▸ **TASK GOAL**:
Write the records out again, exactly.
Start of DATASET RECORDS
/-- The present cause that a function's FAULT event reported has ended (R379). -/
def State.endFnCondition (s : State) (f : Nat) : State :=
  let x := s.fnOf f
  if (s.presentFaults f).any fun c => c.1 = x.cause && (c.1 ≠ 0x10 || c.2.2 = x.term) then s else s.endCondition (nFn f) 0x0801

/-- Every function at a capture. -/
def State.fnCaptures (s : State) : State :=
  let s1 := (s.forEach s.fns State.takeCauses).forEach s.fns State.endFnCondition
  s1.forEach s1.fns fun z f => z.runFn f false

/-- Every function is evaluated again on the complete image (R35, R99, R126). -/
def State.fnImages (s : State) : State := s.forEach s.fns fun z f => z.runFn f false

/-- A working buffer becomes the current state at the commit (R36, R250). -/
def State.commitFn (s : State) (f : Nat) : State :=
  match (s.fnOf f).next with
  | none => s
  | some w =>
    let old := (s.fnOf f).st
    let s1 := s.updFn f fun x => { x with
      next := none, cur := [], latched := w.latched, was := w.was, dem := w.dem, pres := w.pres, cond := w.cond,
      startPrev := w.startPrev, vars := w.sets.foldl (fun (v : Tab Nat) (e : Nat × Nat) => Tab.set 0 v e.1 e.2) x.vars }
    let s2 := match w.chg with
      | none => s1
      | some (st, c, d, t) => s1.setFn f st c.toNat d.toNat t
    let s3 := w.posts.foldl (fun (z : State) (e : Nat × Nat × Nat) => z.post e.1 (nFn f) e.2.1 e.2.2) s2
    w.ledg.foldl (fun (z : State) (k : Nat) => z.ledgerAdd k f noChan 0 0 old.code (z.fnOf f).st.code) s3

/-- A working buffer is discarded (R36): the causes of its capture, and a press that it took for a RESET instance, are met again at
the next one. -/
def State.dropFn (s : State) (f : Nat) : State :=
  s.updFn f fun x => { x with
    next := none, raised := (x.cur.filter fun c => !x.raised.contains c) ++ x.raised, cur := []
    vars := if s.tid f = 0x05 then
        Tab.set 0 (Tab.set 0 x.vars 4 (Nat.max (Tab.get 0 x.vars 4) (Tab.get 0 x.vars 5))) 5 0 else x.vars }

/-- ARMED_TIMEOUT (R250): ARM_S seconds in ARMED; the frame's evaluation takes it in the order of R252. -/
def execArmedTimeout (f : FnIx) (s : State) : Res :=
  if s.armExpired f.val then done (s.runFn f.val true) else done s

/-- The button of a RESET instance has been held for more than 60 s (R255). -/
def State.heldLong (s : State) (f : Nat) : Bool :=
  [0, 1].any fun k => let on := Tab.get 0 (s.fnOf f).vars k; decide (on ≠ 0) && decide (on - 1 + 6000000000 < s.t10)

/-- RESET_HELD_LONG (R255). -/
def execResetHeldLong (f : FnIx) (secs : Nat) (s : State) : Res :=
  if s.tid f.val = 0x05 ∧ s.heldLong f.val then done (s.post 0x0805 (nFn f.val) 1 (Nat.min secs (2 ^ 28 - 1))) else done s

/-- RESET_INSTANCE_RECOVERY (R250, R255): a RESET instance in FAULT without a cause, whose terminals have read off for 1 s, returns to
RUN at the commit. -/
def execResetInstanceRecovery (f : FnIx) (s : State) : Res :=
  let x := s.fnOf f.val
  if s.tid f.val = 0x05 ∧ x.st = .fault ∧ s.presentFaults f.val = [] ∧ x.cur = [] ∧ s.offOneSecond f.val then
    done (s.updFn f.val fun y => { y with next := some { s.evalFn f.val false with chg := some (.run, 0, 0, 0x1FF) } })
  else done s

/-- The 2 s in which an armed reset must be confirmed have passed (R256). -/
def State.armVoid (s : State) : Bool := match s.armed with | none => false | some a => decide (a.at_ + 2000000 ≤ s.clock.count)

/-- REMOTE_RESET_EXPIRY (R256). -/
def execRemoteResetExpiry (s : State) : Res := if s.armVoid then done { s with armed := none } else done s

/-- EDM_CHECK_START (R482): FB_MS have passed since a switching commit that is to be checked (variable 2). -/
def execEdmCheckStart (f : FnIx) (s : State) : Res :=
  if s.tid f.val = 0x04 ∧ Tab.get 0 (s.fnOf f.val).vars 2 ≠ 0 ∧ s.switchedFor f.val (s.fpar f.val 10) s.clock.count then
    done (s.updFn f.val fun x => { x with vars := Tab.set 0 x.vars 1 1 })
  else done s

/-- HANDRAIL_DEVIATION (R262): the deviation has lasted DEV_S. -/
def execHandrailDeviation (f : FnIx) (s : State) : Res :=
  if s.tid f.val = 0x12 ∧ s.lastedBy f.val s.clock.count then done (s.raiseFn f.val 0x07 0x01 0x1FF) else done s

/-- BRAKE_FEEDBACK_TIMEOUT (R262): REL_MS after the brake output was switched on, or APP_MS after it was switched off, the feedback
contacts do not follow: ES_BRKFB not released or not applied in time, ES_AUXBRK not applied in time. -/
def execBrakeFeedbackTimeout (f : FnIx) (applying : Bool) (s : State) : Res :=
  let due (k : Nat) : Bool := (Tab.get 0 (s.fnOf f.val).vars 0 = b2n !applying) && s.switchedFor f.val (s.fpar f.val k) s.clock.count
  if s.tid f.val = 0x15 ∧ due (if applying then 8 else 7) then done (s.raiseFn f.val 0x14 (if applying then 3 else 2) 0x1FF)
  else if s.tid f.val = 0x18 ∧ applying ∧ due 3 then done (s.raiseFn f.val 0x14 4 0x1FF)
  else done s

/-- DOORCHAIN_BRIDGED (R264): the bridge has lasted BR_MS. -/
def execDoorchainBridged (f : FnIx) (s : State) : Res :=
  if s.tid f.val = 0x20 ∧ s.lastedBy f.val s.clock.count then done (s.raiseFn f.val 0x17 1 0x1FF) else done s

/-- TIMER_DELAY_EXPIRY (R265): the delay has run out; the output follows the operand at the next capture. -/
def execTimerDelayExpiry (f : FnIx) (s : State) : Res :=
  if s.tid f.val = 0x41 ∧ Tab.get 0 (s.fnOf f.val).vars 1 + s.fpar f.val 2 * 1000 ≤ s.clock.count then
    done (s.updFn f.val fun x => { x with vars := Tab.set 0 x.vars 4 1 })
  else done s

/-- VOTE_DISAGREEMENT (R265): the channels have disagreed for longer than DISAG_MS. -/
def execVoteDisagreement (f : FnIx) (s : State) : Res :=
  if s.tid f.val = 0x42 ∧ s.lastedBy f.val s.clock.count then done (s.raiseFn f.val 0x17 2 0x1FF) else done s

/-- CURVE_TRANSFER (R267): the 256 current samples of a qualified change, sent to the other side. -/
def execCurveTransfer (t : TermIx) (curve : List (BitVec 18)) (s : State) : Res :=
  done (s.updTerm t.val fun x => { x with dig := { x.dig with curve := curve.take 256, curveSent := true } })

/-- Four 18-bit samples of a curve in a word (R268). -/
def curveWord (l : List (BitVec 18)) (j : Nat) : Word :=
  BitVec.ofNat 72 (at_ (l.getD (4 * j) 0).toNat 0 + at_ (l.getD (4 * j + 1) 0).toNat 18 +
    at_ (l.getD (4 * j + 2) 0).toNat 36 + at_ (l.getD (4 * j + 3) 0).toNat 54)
End of DATASET RECORDS
▸ **ANSWER SPACE**:
/-- The present cause that a function's FAULT event reported has ended (R379). -/
def State.endFnCondition (s : State) (f : Nat) : State :=
  let x := s.fnOf f
  if (s.presentFaults f).any fun c => c.1 = x.cause && (c.1 ≠ 0x10 || c.2.2 = x.term) then s else s.endCondition (nFn f) 0x0801

/-- Every function at a capture. -/
def State.fnCaptures (s : State) : State :=
  let s1 := (s.forEach s.fns State.takeCauses).forEach s.fns State.endFnCondition
  s1.forEach s1.fns fun z f => z.runFn f false

/-- Every function is evaluated again on the complete image (R35, R99, R126). -/
def State.fnImages (s : State) : State := s.forEach s.fns fun z f => z.runFn f false

/-- A working buffer becomes the current state at the commit (R36, R250). -/
def State.commitFn (s : State) (f : Nat) : State :=
  match (s.fnOf f).next with
  | none => s
  | some w =>
    let old := (s.fnOf f).st
    let s1 := s.updFn f fun x => { x with
      next := none, cur := [], latched := w.latched, was := w.was, dem := w.dem, pres := w.pres, cond := w.cond,
      startPrev := w.startPrev, vars := w.sets.foldl (fun (v : Tab Nat) (e : Nat × Nat) => Tab.set 0 v e.1 e.2) x.vars }
    let s2 := match w.chg with
      | none => s1
      | some (st, c, d, t) => s1.setFn f st c.toNat d.toNat t
    let s3 := w.posts.foldl (fun (z : State) (e : Nat × Nat × Nat) => z.post e.1 (nFn f) e.2.1 e.2.2) s2
    w.ledg.foldl (fun (z : State) (k : Nat) => z.ledgerAdd k f noChan 0 0 old.code (z.fnOf f).st.code) s3

/-- A working buffer is discarded (R36): the causes of its capture, and a press that it took for a RESET instance, are met again at
the next one. -/
def State.dropFn (s : State) (f : Nat) : State :=
  s.updFn f fun x => { x with
    next := none, raised := (x.cur.filter fun c => !x.raised.contains c) ++ x.raised, cur := []
    vars := if s.tid f = 0x05 then
        Tab.set 0 (Tab.set 0 x.vars 4 (Nat.max (Tab.get 0 x.vars 4) (Tab.get 0 x.vars 5))) 5 0 else x.vars }

/-- ARMED_TIMEOUT (R250): ARM_S seconds in ARMED; the frame's evaluation takes it in the order of R252. -/
def execArmedTimeout (f : FnIx) (s : State) : Res :=
  if s.armExpired f.val then done (s.runFn f.val true) else done s

/-- The button of a RESET instance has been held for more than 60 s (R255). -/
def State.heldLong (s : State) (f : Nat) : Bool :=
  [0, 1].any fun k => let on := Tab.get 0 (s.fnOf f).vars k; decide (on ≠ 0) && decide (on - 1 + 6000000000 < s.t10)

/-- RESET_HELD_LONG (R255). -/
def execResetHeldLong (f : FnIx) (secs : Nat) (s : State) : Res :=
  if s.tid f.val = 0x05 ∧ s.heldLong f.val then done (s.post 0x0805 (nFn f.val) 1 (Nat.min secs (2 ^ 28 - 1))) else done s

/-- RESET_INSTANCE_RECOVERY (R250, R255): a RESET instance in FAULT without a cause, whose terminals have read off for 1 s, returns to
RUN at the commit. -/
def execResetInstanceRecovery (f : FnIx) (s : State) : Res :=
  let x := s.fnOf f.val
  if s.tid f.val = 0x05 ∧ x.st = .fault ∧ s.presentFaults f.val = [] ∧ x.cur = [] ∧ s.offOneSecond f.val then
    done (s.updFn f.val fun y => { y with next := some { s.evalFn f.val false with chg := some (.run, 0, 0, 0x1FF) } })
  else done s

/-- The 2 s in which an armed reset must be confirmed have passed (R256). -/
def State.armVoid (s : State) : Bool := match s.armed with | none => false | some a => decide (a.at_ + 2000000 ≤ s.clock.count)

/-- REMOTE_RESET_EXPIRY (R256). -/
def execRemoteResetExpiry (s : State) : Res := if s.armVoid then done { s with armed := none } else done s

/-- EDM_CHECK_START (R482): FB_MS have passed since a switching commit that is to be checked (variable 2). -/
def execEdmCheckStart (f : FnIx) (s : State) : Res :=
  if s.tid f.val = 0x04 ∧ Tab.get 0 (s.fnOf f.val).vars 2 ≠ 0 ∧ s.switchedFor f.val (s.fpar f.val 10) s.clock.count then
    done (s.updFn f.val fun x => { x with vars := Tab.set 0 x.vars 1 1 })
  else done s

/-- HANDRAIL_DEVIATION (R262): the deviation has lasted DEV_S. -/
def execHandrailDeviation (f : FnIx) (s : State) : Res :=
  if s.tid f.val = 0x12 ∧ s.lastedBy f.val s.clock.count then done (s.raiseFn f.val 0x07 0x01 0x1FF) else done s

/-- BRAKE_FEEDBACK_TIMEOUT (R262): REL_MS after the brake output was switched on, or APP_MS after it was switched off, the feedback
contacts do not follow: ES_BRKFB not released or not applied in time, ES_AUXBRK not applied in time. -/
def execBrakeFeedbackTimeout (f : FnIx) (applying : Bool) (s : State) : Res :=
  let due (k : Nat) : Bool := (Tab.get 0 (s.fnOf f.val).vars 0 = b2n !applying) && s.switchedFor f.val (s.fpar f.val k) s.clock.count
  if s.tid f.val = 0x15 ∧ due (if applying then 8 else 7) then done (s.raiseFn f.val 0x14 (if applying then 3 else 2) 0x1FF)
  else if s.tid f.val = 0x18 ∧ applying ∧ due 3 then done (s.raiseFn f.val 0x14 4 0x1FF)
  else done s

/-- DOORCHAIN_BRIDGED (R264): the bridge has lasted BR_MS. -/
def execDoorchainBridged (f : FnIx) (s : State) : Res :=
  if s.tid f.val = 0x20 ∧ s.lastedBy f.val s.clock.count then done (s.raiseFn f.val 0x17 1 0x1FF) else done s

/-- TIMER_DELAY_EXPIRY (R265): the delay has run out; the output follows the operand at the next capture. -/
def execTimerDelayExpiry (f : FnIx) (s : State) : Res :=
  if s.tid f.val = 0x41 ∧ Tab.get 0 (s.fnOf f.val).vars 1 + s.fpar f.val 2 * 1000 ≤ s.clock.count then
    done (s.updFn f.val fun x => { x with vars := Tab.set 0 x.vars 4 1 })
  else done s

/-- VOTE_DISAGREEMENT (R265): the channels have disagreed for longer than DISAG_MS. -/
def execVoteDisagreement (f : FnIx) (s : State) : Res :=
  if s.tid f.val = 0x42 ∧ s.lastedBy f.val s.clock.count then done (s.raiseFn f.val 0x17 2 0x1FF) else done s

/-- CURVE_TRANSFER (R267): the 256 current samples of a qualified change, sent to the other side. -/
def execCurveTransfer (t : TermIx) (curve : List (BitVec 18)) (s : State) : Res :=
  done (s.updTerm t.val fun x => { x with dig := { x.dig with curve := curve.take 256, curveSent := true } })

/-- Four 18-bit samples of a curve in a word (R268). -/
def curveWord (l : List (BitVec 18)) (j : Nat) : Word :=
  BitVec.ofNat 72 (at_ (l.getD (4 * j) 0).toNat 0 + at_ (l.getD (4 * j + 1) 0).toNat 18 +
    at_ (l.getD (4 * j + 2) 0).toNat 36 + at_ (l.getD (4 * j + 3) 0).toNat 54)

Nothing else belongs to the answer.